There he found Old Og, the master huntsman, sipping a cup of coffee and reading the Sunday papers. "Good morning, old man!" Thistlewhacker said by way of cheerful salute. "How fares it with thee this fine morning, grandfather?"
"Og your father," the grizzled old relic of a bygone age reminded him. "No use your pretending Og not." Thistlewhacker quickly changed the subject.
"How goes the hunt, old — Father? Do you plan to stalk another fine mastodon today?"
Og shook his shaggy head. "Mastodon season closed," he grunted. "Today, Og hunt skins and furs." The ancient huntsman let out a sort of a snorting sound, shook his head again, and then folded the newspaper and set it aside.
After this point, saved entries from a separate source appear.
-- ==== Sys2Proof/Laws/Decode.lean ====
section
/-! SUPPORT. The fields of a word built from its fields, and of a key built from a word. -/

namespace Sys2Proof

/-- A bit of a request word, by field. -/
theorem requestWord_bit (k : Kind) (o : Offset) (v : Byte) (n : Nat) :
    (requestWord k o v).getLsbD n =
      if n < 8 then v.getLsbD n else if n - 8 < 3 then o.getLsbD (n - 8) else k.getLsbD (n - 8 - 3) := by
  have outer : (k ++ o ++ v).getLsbD n = _ := BitVec.getLsbD_append
  have inner : (k ++ o).getLsbD (n - 8) = _ := BitVec.getLsbD_append
  rw [← inner]
  exact outer

@[simp] theorem requestWord_data (k : Kind) (o : Offset) (v : Byte) : (requestWord k o v).data = v := by
  apply BitVec.eq_of_getLsbD_eq
  intro j hj
  rw [RequestWord.data, BitVec.getLsbD_extractLsb', requestWord_bit]
  simp [hj]

@[simp] theorem requestWord_off (k : Kind) (o : Offset) (v : Byte) : (requestWord k o v).off = o := by
  apply BitVec.eq_of_getLsbD_eq
  intro j hj
  rw [RequestWord.off, BitVec.getLsbD_extractLsb', requestWord_bit, if_neg (by omega), if_pos (by omega)]
  simp [hj]

@[simp] theorem requestWord_kind (k : Kind) (o : Offset) (v : Byte) : (requestWord k o v).kind = k := by
  apply BitVec.eq_of_getLsbD_eq
  intro j hj
  rw [RequestWord.kind, BitVec.getLsbD_extractLsb', requestWord_bit, if_neg (by omega), if_neg (by omega)]
  simp [hj, show 11 + j - 8 - 3 = j by omega]

@[simp] theorem encodeKey_request (d : Bool) (i : Instr) : (encodeKey d i).request = encode i :=
  BitVec.extractLsb'_append_eq_right

@[simp] theorem encodeKey_dlab (d : Bool) (i : Instr) : (encodeKey d i).dlab = d := by
  have bit : (BitVec.ofBool d ++ encode i).getLsbD 15 = _ := BitVec.getLsbD_append
  exact bit.trans (by simp)

/-- A request's word parses back to it. -/
@[simp] theorem parseRequest_word (r : Request) : parseRequest r.word = some r := by
  cases r <;> simp [parseRequest, Request.word]

/-- A request's word decodes to the operation DLAB selects for it. -/
@[simp] theorem decode_word (r : Request) (d : Bool) : decode r.word d = .ok (r.select d) := by
  simp [decode]

/-! ## A decode key by its high byte: the operation is decided by bits 15:8, the data byte is bits 7:0 -/

/-- Bits 15:8 of a decode key: D, kind and offset. -/
def DecodeKey.high (k : DecodeKey) : Byte := k.extractLsb' 8 8

theorem DecodeKey.kind_eq (k : DecodeKey) : k.request.kind = k.high.extractLsb' 3 4 := by
  apply BitVec.eq_of_getLsbD_eq
  intro j hj
  simp [DecodeKey.request, RequestWord.kind, DecodeKey.high, hj, show 3 + j < 8 by omega,
    show 8 + (3 + j) = 11 + j by omega]

theorem DecodeKey.off_eq (k : DecodeKey) : k.request.off = k.high.extractLsb' 0 3 := by
  apply BitVec.eq_of_getLsbD_eq
  intro j hj
  simp [DecodeKey.request, RequestWord.off, DecodeKey.high, hj, show j < 8 by omega]

theorem DecodeKey.dlab_eq (k : DecodeKey) : k.dlab = k.high.getLsbD 7 := by
  simp [DecodeKey.dlab, DecodeKey.high]

/-- A mask over the high byte alone compares the high byte alone. -/
theorem DecodeKey.masked_iff (k : DecodeKey) (m b : Byte) : k &&& (m ++ 0#8) = b ++ 0#8 ↔ k.high &&& m = b := by
  have bit (x : Byte) (n : Nat) : (x ++ 0#8 : DecodeKey).getLsbD n = if n < 8 then false else x.getLsbD (n - 8) := by
    have h : (x ++ 0#8).getLsbD n = _ := BitVec.getLsbD_append
    simpa using h
  constructor
  · intro h
    apply BitVec.eq_of_getLsbD_eq
    intro j hj
    have := congrArg (·.getLsbD (8 + j)) h
    simpa [BitVec.getLsbD_and, bit, DecodeKey.high, hj] using this
  · intro h
    apply BitVec.eq_of_getLsbD_eq
    intro j hj
    by_cases low : j < 8
    · simp [BitVec.getLsbD_and, bit, low]
    · have := congrArg (·.getLsbD (j - 8)) h
      have hj' : j - 8 < 8 := by omega
      simpa [BitVec.getLsbD_and, bit, low, DecodeKey.high, hj', show 8 + (j - 8) = j by omega] using this

end Sys2Proof
end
"Og not understand," he said to Thistlewhacker. "Much more fur there is on buffalo or deer. But Mrs. Og want Og go catch stupid little mink. Not much meat there is on mink, and it taste bad."
Og sighed. "But when Mrs. Og not happy, Og no get lucky. So Og spend all day hunting stupid little ermine and mink, and looking for shiny rocks, too. Og very much not understand."
Thistlewhacker smiled, and gave the huntsman a not unkindly pat on his massive shoulder. "That's all right," he said gently. "I've a feeling that there are some things that haven't changed since the dawn of time, and that man was simply never meant to understand."